Background: Non-synonymous single-nucleotide polymorphisms (nsSNPs) within the coding regions of genes causing amino acid substitutions (AASs) may have a large impact on protein function. The possibilities to identify nsSNPs across genomes have increased notably with the advent of next-generation sequencing technologies. Thus, there is a strong need for efficient bioinformatics tools to predict the functional effect of AASs. Such tools can be used to identify the most promising candidate mutations for further experimental validation.

Results: Here we present prediction of AAS effects (PASE), a novel method that predicts the effect of an AASs based on physicochemical property changes. Evaluation of PASE, using a few AASs of known phenotypic effects and 3338 human AASs, for which functional effects have previously been scored with the widely used SIFT and PolyPhen tools, show that PASE is a useful method for functional prediction of AASs. We also show that the predictions can be further improved by combining PASE with information about evolutionary conservation.

Conclusion: PASE is a novel algorithm for predicting functional effects of AASs, which can be used for pinpointing the most interesting candidate mutations. PASE predictions are based on changes in seven physicochemical properties and can improve predictions from many other available tools, which are based on evolutionary conservation. Using available experimental data and predictions from the already existing tools, we demonstrate that PASE is a useful method for predicting functional effects of AASs, even when a limited number of query sequence homologs/orthologs are available.

INTRODUCTION

A non-synonymous single-nucleotide polymorphism (nsSNP) is a single-nucleotide change in a protein-coding region of a gene that causes an amino acid substitution (AAS) in the resulting protein. The importance of nsSNPs has been demonstrated in many studies (Risch and Merikangas, 1996; Collins et al., 1997; Chasman and Adams, 2001), and in databases such as the Online Mendelian Inheritance in Man (OMIM), AASs represent most of the genetic variants known to cause disease in human (Hamosh et al., 2005). An increasing use of next-generation sequencing (NGS) technologies to re-sequence genomes has resulted in an accelerated identification of nsSNPs.
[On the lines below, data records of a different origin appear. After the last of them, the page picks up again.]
/-- The world of a group. -/
def worldOf (s : State) (g : Group) : Nat := ((Fm.get? s.teams g.team).map fun t => t.world).getD 0

/-- The parking record of a lane, as the slice kernel that a fault goes to receives it (R371). -/
def parkRec (s : State) (gid : Nat) (g : Group) (l : Nat) (f : LaneFault) (p : Pair) (slice : Nat) : ParkRec :=
  { slice := slice, dial := dialOf s (g.core / 48), group := gid, lane := l, f := f, pc := p.1, prio := p.2, world := worldOf s g, core := g.core,
    index := g.index, team := ((Fm.get? s.teams g.team).map fun t => t.index).getD 0 }

/-- Its 64 bytes (R371). -/
def ParkRec.bytes (r : ParkRec) : List Byte :=
  leBytes 8 r.dial ++ leBytes 4 (r.world % 2048 + r.core / 48 * 2048 + r.core % 48 * 16384 + r.index % 128 * 2 ^ 20) ++
    leBytes 4 (r.lane % 64 + r.f.cause.toNat * 256) ++ leBytes 8 (trapPcOf (r.pc, r.prio)).toNat ++ leBytes 8 r.f.addr.toNat ++
    leBytes 8 r.f.syn.toNat ++ leBytes 8 r.team ++ leBytes 16 0

/-- The chain after an issue: one member less; it ends early when no lane is left in its entry (R75, R76). -/
def nextChain (g : Group) (i : Iss) (stays : Bool) : Option Chain :=
  match g.chain with
  | some c =>
    if c.left ≤ 1 || !stays then none
    else some { c with left := c.left - 1, ent := (pcNext i.pcI, i.e.prio), waits := c.waits && i.g.hints.chain.isSome }
  | none => none

/-- Other groups that used a pipe of the core before lose their latches (R74). -/
def takePipe (s : State) (core gid : Nat) (pipe : Option Nat) : State :=
  match pipe with
  | none => s
  | some p =>
    let k := core * 4 + p
    let s := match Fm.get? s.pipes k with
      | some o => if o != gid then s.modGroup o Group.loseLatches else s
      | none => s
    { s with pipes := Fm.put s.pipes k gid }

/-- Retire an issue (R29, R35): each issuing lane goes where `fx` sends it; `g` holds the group's registers after the
instruction, `pipe` the pipe it took. A bundle with Y sets the yield hold, which falls from the next cycle's end on (R348); the core counts
an instruction (R354). -/
def retire (s : State) (i : Iss) (g : Group) (fx : Nat → Fx) (pipe : Option Nat) : State :=
  let s := countUnit s i.g.core 2 [worldOf s i.g]
  let issuing (l : Nat) : Bool := i.lanes.getLsbD l
  let tr (l : Nat) : Option TrapAt := if issuing l then (fx l).trap? else none
  match firstFatal g tr with
  | some t => killByTrap s g t
  | none =>
    let lanes := lanesOf fun l => if issuing l then (fx l).apply (g.lane l) i.pcI g.vec else g.lane l
    let moved := (List.range 64).filterMap fun l =>
      let x := (fx l).apply (g.lane l) i.pcI g.vec
      if issuing l && x.st == .issuable then some x.pair else none
    let parks := (List.range 64).filterMap fun l =>
      (if issuing l then (fx l).park? else none).map fun x => parkRec s i.gid i.g l x.1 (x.2.1, i.e.prio) x.2.2
    let trapped := (List.range 64).findSome? fun l => tr l
    let stays := (List.range 64).any fun l => issuing l && fx l == .seq
    let ch0 := nextChain g i stays
    let g := { g with lanes := lanes, ents := afterIssue g.ents i.e moved i.g.hints.yield,
                      cover := i.g.nextCover i.e.pc i.pcI, hints := {}, ent := none,
                      urg := min 0xFFFF (g.urg + 1), starve := 0,
                      yieldHold := if i.g.hints.yield then 8 else g.yieldHold, fresh := i.g.hints.yield || g.fresh, since := 0,
                      accepting := false }
    let g := match trapped with
      | some t => { g with trapinfo := infoWord g.trapinfo t.f.word }
      | none => g
    let called := (List.range 64).any fun l => issuing l && (fx l).isCall
    let hit := trapped.isSome || !parks.isEmpty || called
    let head := i.g.hints.chain.isSome
    -- a fault in the head acts at once; in a later member its group-wide effects wait for the chain's end (R76)
    let pending := (g.chain.map fun c => c.faulted).getD false
    let g := match ch0 with
      | some c => if hit && head then { g.loseLatches with chain := some c, cover := none }
                  else { g with chain := some { c with faulted := c.faulted || hit } }
      | none => if hit || pending then { g.loseLatches with chain := none, cover := none } else { g with chain := none }
    let s := takePipe { s with parking := s.parking ++ parks } i.g.core i.gid pipe
    afterLanes (s.modGroup i.gid fun _ => g) i.gid

/-- A fault at the bundle: to the slice kernel or to TRAPVEC by its cause (R35, R174). -/
def faultFx (i : Iss) (slice : Nat) (f : LaneFault) : Fx :=
  let f := { f with word := i.g.word }
  if toKernel f.cause then .park f i.e.pc slice else .trap { f := f, at_ := i.pair }

/-- Every issuing lane takes one cause at the bundle, and nothing else happens (R35, R86). -/
def trapAll (s : State) (i : Iss) (cause : Nat) (syn : BitVec 56 := 0) : State :=
  retire s i i.g (fun _ => faultFx i (coreSlice i.g.core) { cause := BitVec.ofNat 8 cause, syn := syn }) none

/-- Every active lane takes a cause at the bundle; the other issuing lanes move on (R75). -/
def trapActive (s : State) (i : Iss) (cause : Nat) : State :=
  retire s i i.g (fun l =>
    if i.act.getLsbD l then faultFx i (coreSlice i.g.core) { cause := BitVec.ofNat 8 cause } else .seq) none

/-- What a group waits for is over (R347). -/
def Group.holdMet (g : Group) : Bool :=
  match g.hold with
  | .none => true
  | .op _ => false
  | .waitf f t => Fm.getD g.flags f 0 ≤ t
  | .copies c n _ _ => ((Fm.get? g.batches c).getD {}).outs.length ≤ n

/-- A wait that is met is over, whatever the flag or the batches count later (R172, R318). -/
def Group.freed (g : Group) : Group := if g.holdMet then { g with hold := .none } else g

/-- Change the pending writes wherever they stand: on copies, over memory, on copies that travel to a writer. -/
def mapPends (s : State) (f : PendW → PendW) : State :=
  let up (x : L2Sec) : L2Sec := { x with pend := x.pend.map f }
  { s with l2 := Fm.mapVals s.l2 fun _ x => up x, memPend := Fm.mapVals s.memPend fun _ ws => ws.map f,
           owns := Fm.mapVals s.owns fun _ t => { t with copy := t.copy.map up } }

/-- An operation completes: its flag falls by 1, its group stops waiting for it, its ordering time counts for its fence
classes, for a pending fence and for its batch, and its group's engines see its writes early from now on (R64, R236, R238,
R240, R317, R376). -/
def completeOp (s : State) (id : Nat) : State :=
  match Fm.get? s.ops id with
  | none => s
  | some o =>
    let early (w : PendW) : PendW :=
      if w.op == id && w.doneAt.isNone && o.group.isSome then { w with doneAt := some s.nextOp } else w
    let s := mapPends { s with ops := Fm.del s.ops id } early
    match o.group with
    | none =>
      let late (after : Option Nat) (ops : List Nat) : Option Nat := if ops.contains id then laterOf after (some o.time) else after
      { s with
        grids := Fm.mapVals s.grids fun _ g => { g with latest := late g.latest g.ops, ops := g.ops.filter (· != id) },
        jwrites := s.jwrites.map fun w => { w with after := late w.after w.ops, ops := w.ops.filter (· != id) } }
    | some gid =>
      s.modGroup gid fun g =>
        let g := match o.flag with
          | some f => { g with flags := Fm.put g.flags f (g.flag f - 1) }
          | none => g
        let times := (List.range 7).foldl (fun t c =>
          if o.cls.getLsbD c then Fm.put t c (max (Fm.getD t c 0) o.time) else t) g.times
        let fence := g.fence.map fun f =>
          if f.ops.contains id then { f with ops := f.ops.filter (· != id), time := max f.time o.time } else f
        let bs := Fm.mapVals g.batches fun _ b =>
          { openOps := b.openOps.filter (· != id),
            outs := (b.outs.map fun x => x.filter (· != id)).dropWhile List.isEmpty }
        Group.freed { g with times := times, fence := fence, batches := bs, hold := if g.hold == .op id then .none else g.hold }
/-- Raise an operation's latest ordering time (R236). -/
def noteTime (s : State) (id t : Nat) : State := { s with ops := Fm.mod s.ops id fun o => { o with time := max o.time t } }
As the functional effects of most AASs are experimentally unexplored, there is a need for development of tools to efficiently predict substitution effects on protein structure and function. Currently, several methods exist that are based on the degree of evolutionary conservation as an indicator of the functional effect of an AAS. Widely used software tools are, for example, SIFT (Ng and Henikoff, 2002, 2003) and PolyPhen (Stitziel et al., 2003, 2004). SIFT is based on sequence homology and position-specific scoring matrices with Dirichlet priors, whereas PolyPhen uses sequence conservation and ternary structure to model AAS sites combined with SWISS-PROT annotation (Ng and Henikoff, 2006). However, when the degree of sequence conservation in distant related species is difficult to assess due to a limited amount of orthologous sequences, alternative information such as physicochemical properties of amino acid (AA) may be applied for functional prediction of AAS. Here we present prediction of AAS effects (PASE), a novel method for efficient computational prediction and visualization of the effect of nsSNPs on the final protein. The prediction from PASE is based on the selected seven physicochemical properties (Table 1). The information obtained from PASE can also be combined with knowledge about sequence conservation to further improve functional predictions. Several examples are provided to illustrate the predictive ability of PASE both independently and combined with conservation information.

Table 1

Descriptions	Terms from AAindex
Transfer of free energy from octanol to water	RADA880102
Normalized van der Waals volume	FAUJ880103
Isoelectric point	ZIMJ680104
Polarity	GRAR740102
Normalized frequency of turn	CRAJ730103
Free energy of solution in water	CHAM820102

Physicochemical properties of amino acids as described in the AAindex (Kawashima et al., 1999, 2008)

IMPLEMENTATION

The PASE algorithm uses physicochemical properties of AAs and sequence conservation to estimate the effect of each AAS on the protein (Figure 1). To calculate the AAS-induced change in the physicochemical properties, we imported seven physicochemical properties from the AAindex database previously selected by (Rudnicki and Komorowski (2004); Table 1), which gives every AA a unique profile. To illustrate how PASE can be combined with information about sequence conservation, we calculate a simple conservation score from a given protein sequence based on the alignment of homologous and orthologous sequences.

FIGURE 1

PHYSICOCHEMICAL PROPERTY (PASE) SCORE

Each AA has a characteristic profile of physicochemical properties. Therefore, any AAS may influence the final protein structure by altering its physicochemical properties. PASE applies Euclidean distance formula to compute the physicochemical property changes of AAS between the original and the substituting AA:

where and indicate one of the seven physicochemical properties of original AA and substituted AA, respectively.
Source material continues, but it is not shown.